> _Excerpted data_:
/-- A dusk is accepted (R135). -/
def State.duskAccept (s : State) (source : DuskSource) (restart : Bool) : State :=
  let s1 := (s.leaveOvercast.imgAbort.fixDrop).put R.GEN_READY_compute_ready 0
  let s2 := { s1 with pwr := { s1.pwr with state := .dusk, dusk := some ⟨source, restart, s1.frame, false, .quiesce⟩,
                                           restartWanted := restart, faultLow := s1.pwr.faultLow || source == DuskSource.thermal } }
  (((s2.portsDark.alert 0).raiseHost 10).flogAdd 10 source.kind 0 none).logEvent 0 1 source.kind

/-- A dusk request (R135, R141): accepted, held behind a warm reset, or ignored. -/
def State.duskAsk (s : State) (source : DuskSource) (restart : Bool) : State :=
  if !s.running then s.put R.PWR_DUSK_STAT_ignored 1
  else if !s.pwr.warm then s.duskAccept source restart
  else if s.pwr.heldDusk.isNone then { s with pwr := { s.pwr with heldDusk := some (source, restart) } }
  else s.put R.PWR_DUSK_STAT_ignored 1

/-- A write of PWR_DUSK.request (R134). -/
def State.duskRequest (s : State) (key : Nat) (restart : Bool) : State :=
  if key ≠ 0xD05C then s.count R.PWR_STAT_bad_keys 1 else s.duskAsk .host restart

/-- DUSK_REQUEST. -/
def execDuskRequest (key : BitVec 16) (restart : Bool) (s : State) : Host.Outcome State Fault Refusal :=
  .next (if s.controlUp then s.duskRequest key.toNat restart else s)

/-- A warm reset completes: a held dusk is accepted (R135), admission runs again (R127). -/
def State.warmDone (s : State) : State :=
  let s1 := { s with pwr := { s.pwr with warm := false, cxlReset := false, heldDusk := none } }
  let s2 := if s1.working && !s1.anyHold then s1.put R.GEN_READY_compute_ready 1 else s1
  match s.pwr.heldDusk with
  | some d => s2.duskAccept d.1 d.2
  | none => s2

/-- WARM_RESET_DONE: of a warm reset that no CXL reset started. -/
def execWarmResetDone (s : State) : Host.Outcome State Fault Refusal :=
  .next (if s.pwr.warm && !s.pwr.cxlReset then s.warmDone else s)

/-- Work started before F is in progress (R136). -/
def State.quiesceBusy (s : State) : Bool :=
  s.seqs.toList.any (fun q => q.routine.isSome) || !s.outRuns.isEmpty || !s.fab.transfers.isEmpty ||
  s.fix.running.toList.any (fun r => !r.isEmpty) || s.fix.test.isSome || s.restoring != [] ||
  s.img.load.any (fun l => l.phase == 9) ||
  (List.range 64).any (fun c => (s.ctxState c == 2 || s.ctxState c == 3) && !s.freeing.contains c)

/-- The quiesce has ended (R136): granted descriptors complete FAULTED, ungranted ones REFUSED; the island closes attribution at
F − 1, records the stop and starts its commit. -/
def State.quiesceEnd (s : State) (x : Dusk) : State :=
  let cause := if x.source = .thermal then Cause.thermal else Cause.held
  let s1 := s.descs.foldl (fun u d => match u.descOf d.ctx d.slot with
    | some y => u.finish y (match y.phase with
        | .waiting => if y.desc.opcode = 4 then Status.faulted 0xA 2 else .refused cause
        | _ => .faulted 0xA 2)
    | none => u) s
  let s2 := s1.fixQuiesce.closeBindings x.frame
  let s2 := if x.source = .islandLink then s2 else s2.stopNote x.source.kind false 0 x.frame
  { s2 with pwr := { s2.pwr with dusk := some { x with phase := .commit } } }

/-- QUIESCE_DONE. -/
def execQuiesceDone (s : State) : Host.Outcome State Fault Refusal :=
  .next (match s.pwr.dusk with
    | some x => if x.phase = .quiesce ∧ x.markPassed = true ∧ s.quiesceBusy = false then
        { s.quiesceEnd x with pwr := { (s.quiesceEnd x).pwr with overrunRec := false } } else s
    | none => s)

/-- Unfinished work is abandoned (R136). -/
def State.abandonWork (s : State) : State :=
  let s1 := (List.range 16).foldl (fun u q => if (u.seq q).routine.isSome then u.routineStop q else u) s
  let s2 := ((List.range 4).foldl (fun u d => u.abandonRuns d false) s1).testAbandon
  { s2 with outRuns := [], fab := { s2.fab with transfers := [] } }

/-- QUIESCE_DEADLINE: 2 ms after acceptance. -/
def execQuiesceDeadline (s : State) : Host.Outcome State Fault Refusal :=
  .next (match s.pwr.dusk with
    | some x =>
      if x.phase ≠ .quiesce then s
      else if x.markPassed && !s.quiesceBusy then
        let s1 := s.quiesceEnd x
        { s1 with pwr := { s1.pwr with overrunRec := false } }
      else
        let s1 := (s.abandonWork.put R.PWR_DUSK_STAT_overrun 1).quiesceEnd x
        { s1 with pwr := { s1.pwr with overrunRec := true } }
    | none => s)

/-- Every host half's link goes idle. -/
def State.hostIdle (s : State) : State :=
  { s with host := { s.host with halves := s.host.halves.map (fun h => { h with up := false }) } }

/-- DUSK_COMMIT_DONE: the deltas are committed, the host is no longer served, and the enables fall. -/
def execDuskCommitDone (s : State) : Host.Outcome State Fault Refusal :=
  .next (match s.pwr.dusk with
    | some x =>
      if x.phase ≠ .commit then s
      else
        let s1 := if s.islandUp && s.isl.fw.isSome then s.commitPending false else s
        let s2 := (s1.put R.GEN_READY_mem_active 0).hostIdle
        ({ s2 with pwr := { s2.pwr with dusk := some { x with phase := .falling } } }).beginLowering .dusk
    | none => s)

/-- The island link drops (R143): in a running state the island, which sees it, journals the stop, and the package enters DUSK. -/
def State.linkLost (s : State) : State :=
  let s1 := ({ s with isl := s.isl.linkDropped } : State).pulsesStop
  if s1.running then
    (({ s1 with isl := { s1.isl with linkLostAt := some s1.now } }).stopNote 3 false 0 s1.frame).duskAsk .islandLink false
  else s1

/-- ISLAND_LINK_LOSS. -/
def execIslandLinkLoss (s : State) : Host.Outcome State Fault Refusal := .next (if s.isl.linkUp then s.linkLost else s)

/-! ### Acknowledgements (R131, R138) -/

def State.ackDawn (s : State) : State :=
  if s.pwr.dawnRec.valid then
    ({ s with pwr := { s.pwr with dawnRec := { s.pwr.dawnRec with valid := false } } }).islNote 0xA 1 (s.rtcBytes ++ toLE 4 0)
  else s

def State.ackStop (s : State) : State :=
  if s.pwr.stopRec.valid then
    ({ s with pwr := { s.pwr with stopRec := { s.pwr.stopRec with valid := false } } }).islNote 0xA 2 (s.rtcBytes ++ toLE 4 0)
  else s

/-- PWR_ACK_DAWN. -/
def execPwrAckDawn (s : State) : Host.Outcome State Fault Refusal := .next (if s.controlUp then s.ackDawn else s)

/-- PWR_ACK_STOP. -/
def execPwrAckStop (s : State) : Host.Outcome State Fault Refusal := .next (if s.controlUp then s.ackStop else s)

> _What this task involves_: From the first line to the last, restate the data above exactly.

> _Task response_:
/-- A dusk is accepted (R135). -/
def State.duskAccept (s : State) (source : DuskSource) (restart : Bool) : State :=
  let s1 := (s.leaveOvercast.imgAbort.fixDrop).put R.GEN_READY_compute_ready 0
  let s2 := { s1 with pwr := { s1.pwr with state := .dusk, dusk := some ⟨source, restart, s1.frame, false, .quiesce⟩,
                                           restartWanted := restart, faultLow := s1.pwr.faultLow || source == DuskSource.thermal } }
  (((s2.portsDark.alert 0).raiseHost 10).flogAdd 10 source.kind 0 none).logEvent 0 1 source.kind

/-- A dusk request (R135, R141): accepted, held behind a warm reset, or ignored. -/
def State.duskAsk (s : State) (source : DuskSource) (restart : Bool) : State :=
  if !s.running then s.put R.PWR_DUSK_STAT_ignored 1
  else if !s.pwr.warm then s.duskAccept source restart
  else if s.pwr.heldDusk.isNone then { s with pwr := { s.pwr with heldDusk := some (source, restart) } }
  else s.put R.PWR_DUSK_STAT_ignored 1

/-- A write of PWR_DUSK.request (R134). -/
def State.duskRequest (s : State) (key : Nat) (restart : Bool) : State :=
  if key ≠ 0xD05C then s.count R.PWR_STAT_bad_keys 1 else s.duskAsk .host restart

/-- DUSK_REQUEST. -/
def execDuskRequest (key : BitVec 16) (restart : Bool) (s : State) : Host.Outcome State Fault Refusal :=
  .next (if s.controlUp then s.duskRequest key.toNat restart else s)

/-- A warm reset completes: a held dusk is accepted (R135), admission runs again (R127). -/
def State.warmDone (s : State) : State :=
  let s1 := { s with pwr := { s.pwr with warm := false, cxlReset := false, heldDusk := none } }
  let s2 := if s1.working && !s1.anyHold then s1.put R.GEN_READY_compute_ready 1 else s1
  match s.pwr.heldDusk with
  | some d => s2.duskAccept d.1 d.2
  | none => s2

/-- WARM_RESET_DONE: of a warm reset that no CXL reset started. -/
def execWarmResetDone (s : State) : Host.Outcome State Fault Refusal :=
  .next (if s.pwr.warm && !s.pwr.cxlReset then s.warmDone else s)

/-- Work started before F is in progress (R136). -/
def State.quiesceBusy (s : State) : Bool :=
  s.seqs.toList.any (fun q => q.routine.isSome) || !s.outRuns.isEmpty || !s.fab.transfers.isEmpty ||
  s.fix.running.toList.any (fun r => !r.isEmpty) || s.fix.test.isSome || s.restoring != [] ||
  s.img.load.any (fun l => l.phase == 9) ||
  (List.range 64).any (fun c => (s.ctxState c == 2 || s.ctxState c == 3) && !s.freeing.contains c)

/-- The quiesce has ended (R136): granted descriptors complete FAULTED, ungranted ones REFUSED; the island closes attribution at
F − 1, records the stop and starts its commit. -/
def State.quiesceEnd (s : State) (x : Dusk) : State :=
  let cause := if x.source = .thermal then Cause.thermal else Cause.held
  let s1 := s.descs.foldl (fun u d => match u.descOf d.ctx d.slot with
    | some y => u.finish y (match y.phase with
        | .waiting => if y.desc.opcode = 4 then Status.faulted 0xA 2 else .refused cause
        | _ => .faulted 0xA 2)
    | none => u) s
  let s2 := s1.fixQuiesce.closeBindings x.frame
  let s2 := if x.source = .islandLink then s2 else s2.stopNote x.source.kind false 0 x.frame
  { s2 with pwr := { s2.pwr with dusk := some { x with phase := .commit } } }

/-- QUIESCE_DONE. -/
def execQuiesceDone (s : State) : Host.Outcome State Fault Refusal :=
  .next (match s.pwr.dusk with
    | some x => if x.phase = .quiesce ∧ x.markPassed = true ∧ s.quiesceBusy = false then
        { s.quiesceEnd x with pwr := { (s.quiesceEnd x).pwr with overrunRec := false } } else s
    | none => s)

/-- Unfinished work is abandoned (R136). -/
def State.abandonWork (s : State) : State :=
  let s1 := (List.range 16).foldl (fun u q => if (u.seq q).routine.isSome then u.routineStop q else u) s
  let s2 := ((List.range 4).foldl (fun u d => u.abandonRuns d false) s1).testAbandon
  { s2 with outRuns := [], fab := { s2.fab with transfers := [] } }

/-- QUIESCE_DEADLINE: 2 ms after acceptance. -/
def execQuiesceDeadline (s : State) : Host.Outcome State Fault Refusal :=
  .next (match s.pwr.dusk with
    | some x =>
      if x.phase ≠ .quiesce then s
      else if x.markPassed && !s.quiesceBusy then
        let s1 := s.quiesceEnd x
        { s1 with pwr := { s1.pwr with overrunRec := false } }
      else
        let s1 := (s.abandonWork.put R.PWR_DUSK_STAT_overrun 1).quiesceEnd x
        { s1 with pwr := { s1.pwr with overrunRec := true } }
    | none => s)

/-- Every host half's link goes idle. -/
def State.hostIdle (s : State) : State :=
  { s with host := { s.host with halves := s.host.halves.map (fun h => { h with up := false }) } }

/-- DUSK_COMMIT_DONE: the deltas are committed, the host is no longer served, and the enables fall. -/
def execDuskCommitDone (s : State) : Host.Outcome State Fault Refusal :=
  .next (match s.pwr.dusk with
    | some x =>
      if x.phase ≠ .commit then s
      else
        let s1 := if s.islandUp && s.isl.fw.isSome then s.commitPending false else s
        let s2 := (s1.put R.GEN_READY_mem_active 0).hostIdle
        ({ s2 with pwr := { s2.pwr with dusk := some { x with phase := .falling } } }).beginLowering .dusk
    | none => s)

/-- The island link drops (R143): in a running state the island, which sees it, journals the stop, and the package enters DUSK. -/
def State.linkLost (s : State) : State :=
  let s1 := ({ s with isl := s.isl.linkDropped } : State).pulsesStop
  if s1.running then
    (({ s1 with isl := { s1.isl with linkLostAt := some s1.now } }).stopNote 3 false 0 s1.frame).duskAsk .islandLink false
  else s1

/-- ISLAND_LINK_LOSS. -/
def execIslandLinkLoss (s : State) : Host.Outcome State Fault Refusal := .next (if s.isl.linkUp then s.linkLost else s)

/-! ### Acknowledgements (R131, R138) -/

def State.ackDawn (s : State) : State :=
  if s.pwr.dawnRec.valid then
    ({ s with pwr := { s.pwr with dawnRec := { s.pwr.dawnRec with valid := false } } }).islNote 0xA 1 (s.rtcBytes ++ toLE 4 0)
  else s

def State.ackStop (s : State) : State :=
  if s.pwr.stopRec.valid then
    ({ s with pwr := { s.pwr with stopRec := { s.pwr.stopRec with valid := false } } }).islNote 0xA 2 (s.rtcBytes ++ toLE 4 0)
  else s

/-- PWR_ACK_DAWN. -/
def execPwrAckDawn (s : State) : Host.Outcome State Fault Refusal := .next (if s.controlUp then s.ackDawn else s)

/-- PWR_ACK_STOP. -/
def execPwrAckStop (s : State) : Host.Outcome State Fault Refusal := .next (if s.controlUp then s.ackStop else s)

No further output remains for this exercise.